Data for review:
◇ ◇ ◇ ◇
-- ==== Sys2Proof/Laws/Frames/Forward.lean ====
section
/-! SUPPORT. What each function of Machine/Forward.lean may change. -/

set_option linter.unusedTactic false
set_option linter.unreachableTactic false

namespace Sys2Proof.Laws

open Sys2Proof Sys2Proof.Machine

theorem rel_Dev_actionPoison (d : Dev) (i : Nat) : Rel 9 d (Dev.actionPoison d i).2 := by
  unfold Dev.actionPoison
  with_reducible repeat' first | assumption | decide | rfl | refine Rel.step (by apply rel_Dev_fwdExc) ?_ ?_ | refine Rel.step (by apply rel_Dev_fwdExc'; assumption) ?_ ?_ | refine Rel.ite ?_ ?_ | split | intro _ | dsimp only
theorem rel_Dev_actionPoison' {d : Dev} {i : Nat} {p0 : Nat} {p1 : Dev} (h : Dev.actionPoison d i = (p0, p1)) : Rel 9 d p1 := by
  have k := rel_Dev_actionPoison d i
  rw [h] at k
  exact k

theorem rel_Dev_commitDone (d : Dev) (tok : Nat) (ok : Bool) (rewrite : Option Nat) : Rel 4295524356 d (Dev.commitDone d tok ok rewrite) := by
  unfold Dev.commitDone
  with_reducible repeat' first | assumption | decide | rfl | refine Rel.step (by apply rel_Dev_dropPkt) ?_ ?_ | refine Rel.step (by apply rel_Dev_setPkt) ?_ ?_ | refine Rel.ite ?_ ?_ | split | intro _ | dsimp only

theorem rel_Dev_insertPair (d : Dev) (c : Commit) : Rel 4298178947 d (Dev.insertPair d c).2 := by
  unfold Dev.insertPair
  with_reducible repeat' first | assumption | decide | rfl | refine Rel.step (by apply rel_Dev_insFail) ?_ ?_ | refine Rel.step (by apply rel_Dev_casLine) ?_ ?_ | refine Rel.step (by apply rel_Dev_putLine) ?_ ?_ | refine Rel.ite ?_ ?_ | split | intro _ | dsimp only
theorem rel_Dev_insertPair' {d : Dev} {c : Commit} {p0 : Bool} {p1 : Dev} (h : Dev.insertPair d c = (p0, p1)) : Rel 4298178947 d p1 := by
  have k := rel_Dev_insertPair d c
  rw [h] at k
  exact k

theorem rel_Dev_replacePair (d : Dev) (c : Commit) (a : Nat) : Rel 4298178947 d (Dev.replacePair d c a).2 := by
  unfold Dev.replacePair
  with_reducible repeat' first | assumption | decide | rfl | refine Rel.step (by apply rel_Dev_insertPair) ?_ ?_ | refine Rel.step (by apply rel_Dev_insertPair'; assumption) ?_ ?_ | refine Rel.step (by apply rel_Dev_putLine) ?_ ?_ | refine Rel.ite ?_ ?_ | split | intro _ | dsimp only
theorem rel_Dev_replacePair' {d : Dev} {c : Commit} {a : Nat} {p0 : Bool} {p1 : Dev} (h : Dev.replacePair d c a = (p0, p1)) : Rel 4298178947 d p1 := by
  have k := rel_Dev_replacePair d c a
  rw [h] at k
  exact k

theorem rel_Dev_ctCommit (d : Dev) : Rel 4298736007 d (Dev.ctCommit d) := by
  unfold Dev.ctCommit
  with_reducible repeat' first | assumption | decide | rfl | refine Rel.step (by apply rel_Dev_replacePair) ?_ ?_ | refine Rel.step (by apply rel_Dev_replacePair'; assumption) ?_ ?_ | refine Rel.step (by apply rel_Dev_commitDone) ?_ ?_ | refine Rel.step (by apply rel_Dev_insertPair) ?_ ?_ | refine Rel.step (by apply rel_Dev_insertPair'; assumption) ?_ ?_ | refine Rel.ite ?_ ?_ | simp only [Nat.reduceAnd, Rel.u_fwd] | split | intro _ | dsimp only

theorem rel_Dev_ctTouch (d : Dev) (p : Packet) (a : Nat) : Rel 3145731 d (Dev.ctTouch d p a) := by
  unfold Dev.ctTouch
  with_reducible repeat' first | assumption | decide | rfl | refine Rel.step (by apply rel_Dev_hitLine) ?_ ?_ | refine Rel.step (by apply rel_Dev_putLine) ?_ ?_ | refine Rel.ite ?_ ?_ | simp only [Nat.reduceAnd, Rel.u_fwd] | split | intro _ | dsimp only

theorem rel_Dev_flowHit (d : Dev) (p : Packet) (f : Fwd) (a : Nat) : StepRel 2 d (Dev.flowHit d p f a) := by
  unfold Dev.flowHit
  with_reducible repeat' first | assumption | decide | rfl | refine StepRel.next ?_ | refine StepRel.jump ?_ | refine StepRel.done ?_ | refine StepRel.ite ?_ ?_ | refine Rel.step (by apply rel_Dev_ctrAdd) ?_ ?_ | refine Rel.step (by apply rel_Dev_hitLine) ?_ ?_ | refine Rel.ite ?_ ?_ | split | intro _ | dsimp only

theorem rel_Dev_fwdDrop (d : Dev) (tok : Nat) (reg : Nat) : StepRel 4295524357 d (Dev.fwdDrop d tok reg) := by
  unfold Dev.fwdDrop
  with_reducible repeat' first | assumption | decide | rfl | refine StepRel.next ?_ | refine StepRel.jump ?_ | refine StepRel.done ?_ | refine StepRel.ite ?_ ?_ | refine Rel.step (by apply rel_Dev_dropPkt) ?_ ?_ | refine Rel.step (by apply rel_Dev_count) ?_ ?_ | split | intro _ | dsimp only

theorem rel_Dev_fwdSetTen (d : Dev) (tok : Nat) (p : Packet) (f : Fwd) (h : Dword) (t : Nat) : StepRel 4295524357 d (Dev.fwdSetTen d tok p f h t) := by
  unfold Dev.fwdSetTen
  with_reducible repeat' first | assumption | decide | rfl | refine StepRel.next ?_ | refine StepRel.jump ?_ | refine StepRel.done ?_ | refine StepRel.ite ?_ ?_ | refine StepRel.step (by apply rel_Dev_fwdDrop) ?_ ?_ | refine Rel.step (by apply StepRel.use1; assumption; apply rel_Dev_fwdDrop) ?_ ?_ | refine Rel.step (by apply StepRel.use2; assumption; apply rel_Dev_fwdDrop) ?_ ?_ | refine Rel.step (by apply StepRel.use3; assumption; apply rel_Dev_fwdDrop) ?_ ?_ | refine Rel.ite ?_ ?_ | split | intro _ | dsimp only

theorem rel_Dev_fwdFate {w : Nat} {d : Dev} {tok : Nat} {p : Packet} {fate : Nat} {k : Unit → FStep} (hm : 4295524365 &&& w = 4295524365) (hf : ∀ u, StepRel w d (k u)) : StepRel w d (Dev.fwdFate d tok p fate k) := by
  unfold Dev.fwdFate
  with_reducible repeat' first | assumption | decide | rfl | refine StepRel.next ?_ | refine StepRel.jump ?_ | refine StepRel.done ?_ | refine StepRel.ite ?_ ?_ | apply hf | refine Rel.step2 hm (by apply rel_Dev_dropPkt) ?_ ?_ | refine Rel.step2 hm (by apply rel_Dev_toExcRing) ?_ ?_ | refine Rel.step2 hm (by apply rel_Dev_setPkt) ?_ ?_ | refine Rel.ite ?_ ?_ | split | intro _ | dsimp only

theorem rel_Dev_fwdTerm (d : Dev) (tok : Nat) (p : Packet) (f : Fwd) (miss : Nat) : StepRel 4295524367 d (Dev.fwdTerm d tok p f miss) := by
  unfold Dev.fwdTerm
  with_reducible repeat' first | assumption | decide | rfl | refine StepRel.next ?_ | refine StepRel.jump ?_ | refine StepRel.done ?_ | refine StepRel.ite ?_ ?_ | refine Rel.step (by apply rel_Dev_lookup) ?_ ?_ | refine Rel.step (by apply rel_Dev_lookup'; assumption) ?_ ?_ | refine StepRel.step (by apply rel_Dev_flowHit) ?_ ?_ | refine Rel.step (by apply StepRel.use1; assumption; apply rel_Dev_flowHit) ?_ ?_ | refine Rel.step (by apply StepRel.use2; assumption; apply rel_Dev_flowHit) ?_ ?_ | refine Rel.step (by apply StepRel.use3; assumption; apply rel_Dev_flowHit) ?_ ?_ | (apply StepRel.after; swap; apply rel_Dev_fwdFate) | split | intro _ | dsimp only

theorem rel_Dev_fwdCrypt (d : Dev) (tok : Nat) (p : Packet) (f : Fwd) (param : Nat) : StepRel 4295524357 d (Dev.fwdCrypt d tok p f param) := by
  unfold Dev.fwdCrypt
  with_reducible repeat' first | assumption | decide | rfl | refine StepRel.next ?_ | refine StepRel.jump ?_ | refine StepRel.done ?_ | refine StepRel.ite ?_ ?_ | refine Rel.elim ?_ (fun _ => ?_) | refine StepRel.step (by apply rel_Dev_fwdDrop) ?_ ?_ | refine Rel.step (by apply StepRel.use1; assumption; apply rel_Dev_fwdDrop) ?_ ?_ | refine Rel.step (by apply StepRel.use2; assumption; apply rel_Dev_fwdDrop) ?_ ?_ | refine Rel.step (by apply StepRel.use3; assumption; apply rel_Dev_fwdDrop) ?_ ?_ | refine Rel.step (by apply rel_Dev_setPkt) ?_ ?_ | refine Rel.ite ?_ ?_ | split | intro _ | dsimp only

theorem rel_Dev_fwdData {w : Nat} {d : Dev} {tok : Nat} {p : Packet} {data : List Byte} {k : Dev → Packet → FStep} (hm : 4295524356 &&& w = 4295524356) (hf : ∀ d p, StepRel w d (k d p)) : StepRel w d (Dev.fwdData d tok p data k) := by
  unfold Dev.fwdData
  with_reducible repeat' first | assumption | decide | rfl | refine StepRel.next ?_ | refine StepRel.jump ?_ | refine StepRel.done ?_ | refine StepRel.ite ?_ ?_ | (apply StepRel.after; swap; apply hf) | refine Rel.step2 hm (by apply rel_Dev_dropPkt) ?_ ?_ | refine OptRel.step (by apply rel_Dev_resizePkt) ?_ ?_ | refine Rel.step2 hm (by apply OptRel.use; assumption; apply rel_Dev_resizePkt) ?_ ?_ | refine Rel.step2 hm (by apply rel_Dev_setPkt) ?_ ?_ | refine Rel.ite ?_ ?_ | split | intro _ | dsimp only

theorem rel_Dev_pushVlan {w : Nat} {d : Dev} {tok : Nat} {p : Packet} {tpid tci : Nat} {k : Dev → Packet → FStep} (hm : 4295524356 &&& w = 4295524356)
    (hf : ∀ d p, StepRel w d (k d p)) : StepRel w d (d.pushVlan tok p tpid tci k) := by
  unfold Dev.pushVlan
  have ha : 4295524356 &&& w = 4295524356 := by
    have h := congrArg (fun x => 4295524356 &&& x) hm
    rw [← Nat.and_assoc] at h
    exact h
  exact rel_Dev_fwdData ha (fun _ _ => hf _ _)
◇ ◇ ◇ ◇
Wherever the word "fwdTerm" appears in the data, return the whole line.

theorem rel_Dev_fwdTerm (d : Dev) (tok : Nat) (p : Packet) (f : Fwd) (miss : Nat) : StepRel 4295524367 d (Dev.fwdTerm d tok p f miss) := by
  unfold Dev.fwdTerm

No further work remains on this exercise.